/-! ### Region.raiseEvent -/

@[simp] theorem raiseEvent_rid (g : Region) (t : Nat) (b : Bool) (c : Cause) (va : Nat) (x y : Option Nat) : (g.raiseEvent t b c va x y).rid = g.rid := rfl
@[simp] theorem raiseEvent_launch (g : Region) (t : Nat) (b : Bool) (c : Cause) (va : Nat) (x y : Option Nat) : (g.raiseEvent t b c va x y).launch = g.launch := rfl
@[simp] theorem raiseEvent_pat (g : Region) (t : Nat) (b : Bool) (c : Cause) (va : Nat) (x y : Option Nat) : (g.raiseEvent t b c va x y).pat = g.pat := rfl
@[simp] theorem raiseEvent_role (g : Region) (t : Nat) (b : Bool) (c : Cause) (va : Nat) (x y : Option Nat) : (g.raiseEvent t b c va x y).role = g.role := rfl
@[simp] theorem raiseEvent_place (g : Region) (t : Nat) (b : Bool) (c : Cause) (va : Nat) (x y : Option Nat) : (g.raiseEvent t b c va x y).place = g.place := rfl
@[simp] theorem raiseEvent_placedAt (g : Region) (t : Nat) (b : Bool) (c : Cause) (va : Nat) (x y : Option Nat) : (g.raiseEvent t b c va x y).placedAt = g.placedAt := rfl
@[simp] theorem raiseEvent_status (g : Region) (t : Nat) (b : Bool) (c : Cause) (va : Nat) (x y : Option Nat) : (g.raiseEvent t b c va x y).status = g.status := rfl
@[simp] theorem raiseEvent_sc (g : Region) (t : Nat) (b : Bool) (c : Cause) (va : Nat) (x y : Option Nat) : (g.raiseEvent t b c va x y).sc = g.sc := rfl
@[simp] theorem raiseEvent_gaugeN (g : Region) (t : Nat) (b : Bool) (c : Cause) (va : Nat) (x y : Option Nat) : (g.raiseEvent t b c va x y).gaugeN = g.gaugeN := rfl
@[simp] theorem raiseEvent_gaugeLim (g : Region) (t : Nat) (b : Bool) (c : Cause) (va : Nat) (x y : Option Nat) : (g.raiseEvent t b c va x y).gaugeLim = g.gaugeLim := rfl
@[simp] theorem raiseEvent_stitch (g : Region) (t : Nat) (b : Bool) (c : Cause) (va : Nat) (x y : Option Nat) : (g.raiseEvent t b c va x y).stitch = g.stitch := rfl
@[simp] theorem raiseEvent_reentry (g : Region) (t : Nat) (b : Bool) (c : Cause) (va : Nat) (x y : Option Nat) : (g.raiseEvent t b c va x y).reentry = g.reentry := rfl
@[simp] theorem raiseEvent_lastCause (g : Region) (t : Nat) (b : Bool) (c : Cause) (va : Nat) (x y : Option Nat) : (g.raiseEvent t b c va x y).lastCause = g.lastCause := rfl
@[simp] theorem raiseEvent_recId (g : Region) (t : Nat) (b : Bool) (c : Cause) (va : Nat) (x y : Option Nat) : (g.raiseEvent t b c va x y).recId = g.recId := rfl
@[simp] theorem raiseEvent_tiles (g : Region) (t : Nat) (b : Bool) (c : Cause) (va : Nat) (x y : Option Nat) : (g.raiseEvent t b c va x y).tiles = g.tiles := rfl
@[simp] theorem raiseEvent_flights (g : Region) (t : Nat) (b : Bool) (c : Cause) (va : Nat) (x y : Option Nat) : (g.raiseEvent t b c va x y).flights = g.flights := rfl
@[simp] theorem raiseEvent_awaits (g : Region) (t : Nat) (b : Bool) (c : Cause) (va : Nat) (x y : Option Nat) : (g.raiseEvent t b c va x y).awaits = g.awaits := rfl
@[simp] theorem raiseEvent_items (g : Region) (t : Nat) (b : Bool) (c : Cause) (va : Nat) (x y : Option Nat) : (g.raiseEvent t b c va x y).items = g.items := rfl
@[simp] theorem raiseEvent_cmds (g : Region) (t : Nat) (b : Bool) (c : Cause) (va : Nat) (x y : Option Nat) : (g.raiseEvent t b c va x y).cmds = g.cmds := rfl
@[simp] theorem raiseEvent_unacq (g : Region) (t : Nat) (b : Bool) (c : Cause) (va : Nat) (x y : Option Nat) : (g.raiseEvent t b c va x y).unacq = g.unacq := rfl
@[simp] theorem raiseEvent_ckpt (g : Region) (t : Nat) (b : Bool) (c : Cause) (va : Nat) (x y : Option Nat) : (g.raiseEvent t b c va x y).ckpt = g.ckpt := rfl
@[simp] theorem raiseEvent_frozen (g : Region) (t : Nat) (b : Bool) (c : Cause) (va : Nat) (x y : Option Nat) : (g.raiseEvent t b c va x y).frozen = g.frozen := rfl
@[simp] theorem raiseEvent_committing (g : Region) (t : Nat) (b : Bool) (c : Cause) (va : Nat) (x y : Option Nat) : (g.raiseEvent t b c va x y).committing = g.committing := rfl
@[simp] theorem raiseEvent_finalDone (g : Region) (t : Nat) (b : Bool) (c : Cause) (va : Nat) (x y : Option Nat) : (g.raiseEvent t b c va x y).finalDone = g.finalDone := rfl
@[simp] theorem raiseEvent_preempt (g : Region) (t : Nat) (b : Bool) (c : Cause) (va : Nat) (x y : Option Nat) : (g.raiseEvent t b c va x y).preempt = g.preempt := rfl
@[simp] theorem raiseEvent_reclaimAt (g : Region) (t : Nat) (b : Bool) (c : Cause) (va : Nat) (x y : Option Nat) : (g.raiseEvent t b c va x y).reclaimAt = g.reclaimAt := rfl
@[simp] theorem raiseEvent_mailPend (g : Region) (t : Nat) (b : Bool) (c : Cause) (va : Nat) (x y : Option Nat) : (g.raiseEvent t b c va x y).mailPend = g.mailPend := rfl
@[simp] theorem raiseEvent_endEffs (g : Region) (t : Nat) (b : Bool) (c : Cause) (va : Nat) (x y : Option Nat) : (g.raiseEvent t b c va x y).endEffs = g.endEffs := rfl
@[simp] theorem raiseEvent_records (g : Region) (t : Nat) (b : Bool) (c : Cause) (va : Nat) (x y : Option Nat) : (g.raiseEvent t b c va x y).records = g.records := rfl
@[simp] theorem raiseEvent_rets (g : Region) (t : Nat) (b : Bool) (c : Cause) (va : Nat) (x y : Option Nat) : (g.raiseEvent t b c va x y).rets = g.rets := rfl
@[simp] theorem raiseEvent_cols (g : Region) (t : Nat) (b : Bool) (c : Cause) (va : Nat) (x y : Option Nat) : (g.raiseEvent t b c va x y).cols = g.cols := rfl
@[simp] theorem raiseEvent_paths (g : Region) (t : Nat) (b : Bool) (c : Cause) (va : Nat) (x y : Option Nat) : (g.raiseEvent t b c va x y).paths = g.paths := rfl
@[simp] theorem raiseEvent_detected (g : Region) (t : Nat) (b : Bool) (c : Cause) (va : Nat) (x y : Option Nat) : (g.raiseEvent t b c va x y).detected = g.detected := rfl
@[simp] theorem raiseEvent_stub (g : Region) (t : Nat) (b : Bool) (c : Cause) (va : Nat) (x y : Option Nat) : (g.raiseEvent t b c va x y).stub = g.stub := rfl
@[simp] theorem raiseEvent_stubSc (g : Region) (t : Nat) (b : Bool) (c : Cause) (va : Nat) (x y : Option Nat) : (g.raiseEvent t b c va x y).stubSc = g.stubSc := rfl
@[simp] theorem raiseEvent_handler (g : Region) (t : Nat) (b : Bool) (c : Cause) (va : Nat) (x y : Option Nat) : (g.raiseEvent t b c va x y).handler = g.handler := rfl
@[simp] theorem raiseEvent_saved (g : Region) (t : Nat) (b : Bool) (c : Cause) (va : Nat) (x y : Option Nat) : (g.raiseEvent t b c va x y).saved = g.saved := rfl
@[simp] theorem raiseEvent_failed (g : Region) (t : Nat) (b : Bool) (c : Cause) (va : Nat) (x y : Option Nat) : (g.raiseEvent t b c va x y).failed = g.failed := rfl
@[simp] theorem raiseEvent_seqTag (g : Region) (t : Nat) (b : Bool) (c : Cause) (va : Nat) (x y : Option Nat) : (g.raiseEvent t b c va x y).seqTag = g.seqTag := rfl
@[simp] theorem raiseEvent_avoid (g : Region) (t : Nat) (b : Bool) (c : Cause) (va : Nat) (x y : Option Nat) : (g.raiseEvent t b c va x y).avoid = g.avoid := rfl
@[simp] theorem raiseEvent_trans (g : Region) (t : Nat) (b : Bool) (c : Cause) (va : Nat) (x y : Option Nat) : (g.raiseEvent t b c va x y).trans = g.trans := rfl
@[simp] theorem raiseEvent_verdict (g : Region) (t : Nat) (b : Bool) (c : Cause) (va : Nat) (x y : Option Nat) : (g.raiseEvent t b c va x y).verdict = g.verdict := rfl
@[simp] theorem raiseEvent_firm (g : Region) (t : Nat) (b : Bool) (c : Cause) (va : Nat) (x y : Option Nat) : (g.raiseEvent t b c va x y).firm = g.firm := rfl
@[simp] theorem raiseEvent_park (g : Region) (t : Nat) (b : Bool) (c : Cause) (va : Nat) (x y : Option Nat) : (g.raiseEvent t b c va x y).park = g.park := rfl

/-! ### Region.freeze -/

@[simp] theorem freeze_rid (g : Region) (on : Option Raise) : (g.freeze on).rid = g.rid := rfl
@[simp] theorem freeze_launch (g : Region) (on : Option Raise) : (g.freeze on).launch = g.launch := rfl
@[simp] theorem freeze_pat (g : Region) (on : Option Raise) : (g.freeze on).pat = g.pat := rfl
@[simp] theorem freeze_role (g : Region) (on : Option Raise) : (g.freeze on).role = g.role := rfl
@[simp] theorem freeze_place (g : Region) (on : Option Raise) : (g.freeze on).place = g.place := rfl
@[simp] theorem freeze_placedAt (g : Region) (on : Option Raise) : (g.freeze on).placedAt = g.placedAt := rfl
@[simp] theorem freeze_status (g : Region) (on : Option Raise) : (g.freeze on).status = g.status := rfl
@[simp] theorem freeze_sc (g : Region) (on : Option Raise) : (g.freeze on).sc = g.sc := rfl
@[simp] theorem freeze_gaugeN (g : Region) (on : Option Raise) : (g.freeze on).gaugeN = g.gaugeN := rfl
@[simp] theorem freeze_gaugeLim (g : Region) (on : Option Raise) : (g.freeze on).gaugeLim = g.gaugeLim := rfl
@[simp] theorem freeze_stitch (g : Region) (on : Option Raise) : (g.freeze on).stitch = g.stitch := rfl
@[simp] theorem freeze_reentry (g : Region) (on : Option Raise) : (g.freeze on).reentry = g.reentry := rfl
@[simp] theorem freeze_lastCause (g : Region) (on : Option Raise) : (g.freeze on).lastCause = g.lastCause := rfl
@[simp] theorem freeze_recId (g : Region) (on : Option Raise) : (g.freeze on).recId = g.recId := rfl
@[simp] theorem freeze_tiles (g : Region) (on : Option Raise) : (g.freeze on).tiles = g.tiles := rfl
@[simp] theorem freeze_flights (g : Region) (on : Option Raise) : (g.freeze on).flights = g.flights := rfl
@[simp] theorem freeze_awaits (g : Region) (on : Option Raise) : (g.freeze on).awaits = g.awaits := rfl
@[simp] theorem freeze_items (g : Region) (on : Option Raise) : (g.freeze on).items = g.items := rfl
@[simp] theorem freeze_cmds (g : Region) (on : Option Raise) : (g.freeze on).cmds = g.cmds := rfl
@[simp] theorem freeze_unacq (g : Region) (on : Option Raise) : (g.freeze on).unacq = g.unacq := rfl
@[simp] theorem freeze_ckpt (g : Region) (on : Option Raise) : (g.freeze on).ckpt = g.ckpt := rfl
@[simp] theorem freeze_raised (g : Region) (on : Option Raise) : (g.freeze on).raised = g.raised := rfl
@[simp] theorem freeze_committing (g : Region) (on : Option Raise) : (g.freeze on).committing = g.committing := rfl
@[simp] theorem freeze_finalDone (g : Region) (on : Option Raise) : (g.freeze on).finalDone = g.finalDone := rfl
@[simp] theorem freeze_preempt (g : Region) (on : Option Raise) : (g.freeze on).preempt = g.preempt := rfl
@[simp] theorem freeze_reclaimAt (g : Region) (on : Option Raise) : (g.freeze on).reclaimAt = g.reclaimAt := rfl
@[simp] theorem freeze_mailPend (g : Region) (on : Option Raise) : (g.freeze on).mailPend = g.mailPend := rfl
@[simp] theorem freeze_endEffs (g : Region) (on : Option Raise) : (g.freeze on).endEffs = g.endEffs := rfl
@[simp] theorem freeze_records (g : Region) (on : Option Raise) : (g.freeze on).records = g.records := rfl
@[simp] theorem freeze_rets (g : Region) (on : Option Raise) : (g.freeze on).rets = g.rets := rfl
@[simp] theorem freeze_cols (g : Region) (on : Option Raise) : (g.freeze on).cols = g.cols := rfl
@[simp] theorem freeze_paths (g : Region) (on : Option Raise) : (g.freeze on).paths = g.paths := rfl
@[simp] theorem freeze_detected (g : Region) (on : Option Raise) : (g.freeze on).detected = g.detected := rfl
@[simp] theorem freeze_stub (g : Region) (on : Option Raise) : (g.freeze on).stub = g.stub := rfl
@[simp] theorem freeze_stubSc (g : Region) (on : Option Raise) : (g.freeze on).stubSc = g.stubSc := rfl
@[simp] theorem freeze_handler (g : Region) (on : Option Raise) : (g.freeze on).handler = g.handler := rfl
@[simp] theorem freeze_saved (g : Region) (on : Option Raise) : (g.freeze on).saved = g.saved := rfl
@[simp] theorem freeze_failed (g : Region) (on : Option Raise) : (g.freeze on).failed = g.failed := rfl
@[simp] theorem freeze_seqTag (g : Region) (on : Option Raise) : (g.freeze on).seqTag = g.seqTag := rfl
@[simp] theorem freeze_avoid (g : Region) (on : Option Raise) : (g.freeze on).avoid = g.avoid := rfl
@[simp] theorem freeze_trans (g : Region) (on : Option Raise) : (g.freeze on).trans = g.trans := rfl
@[simp] theorem freeze_verdict (g : Region) (on : Option Raise) : (g.freeze on).verdict = g.verdict := rfl
@[simp] theorem freeze_firm (g : Region) (on : Option Raise) : (g.freeze on).firm = g.firm := rfl
@[simp] theorem freeze_park (g : Region) (on : Option Raise) : (g.freeze on).park = g.park := rfl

-=-=-

> [Work instructions]:
Beginning with the top line of the data above, output every line exactly until the one that contains "y).place = g.place := rfl", and include that one too.

> [Response for this exercise]:
/-! ### Region.raiseEvent -/

@[simp] theorem raiseEvent_rid (g : Region) (t : Nat) (b : Bool) (c : Cause) (va : Nat) (x y : Option Nat) : (g.raiseEvent t b c va x y).rid = g.rid := rfl
@[simp] theorem raiseEvent_launch (g : Region) (t : Nat) (b : Bool) (c : Cause) (va : Nat) (x y : Option Nat) : (g.raiseEvent t b c va x y).launch = g.launch := rfl
@[simp] theorem raiseEvent_pat (g : Region) (t : Nat) (b : Bool) (c : Cause) (va : Nat) (x y : Option Nat) : (g.raiseEvent t b c va x y).pat = g.pat := rfl
@[simp] theorem raiseEvent_role (g : Region) (t : Nat) (b : Bool) (c : Cause) (va : Nat) (x y : Option Nat) : (g.raiseEvent t b c va x y).role = g.role := rfl
@[simp] theorem raiseEvent_place (g : Region) (t : Nat) (b : Bool) (c : Cause) (va : Nat) (x y : Option Nat) : (g.raiseEvent t b c va x y).place = g.place := rfl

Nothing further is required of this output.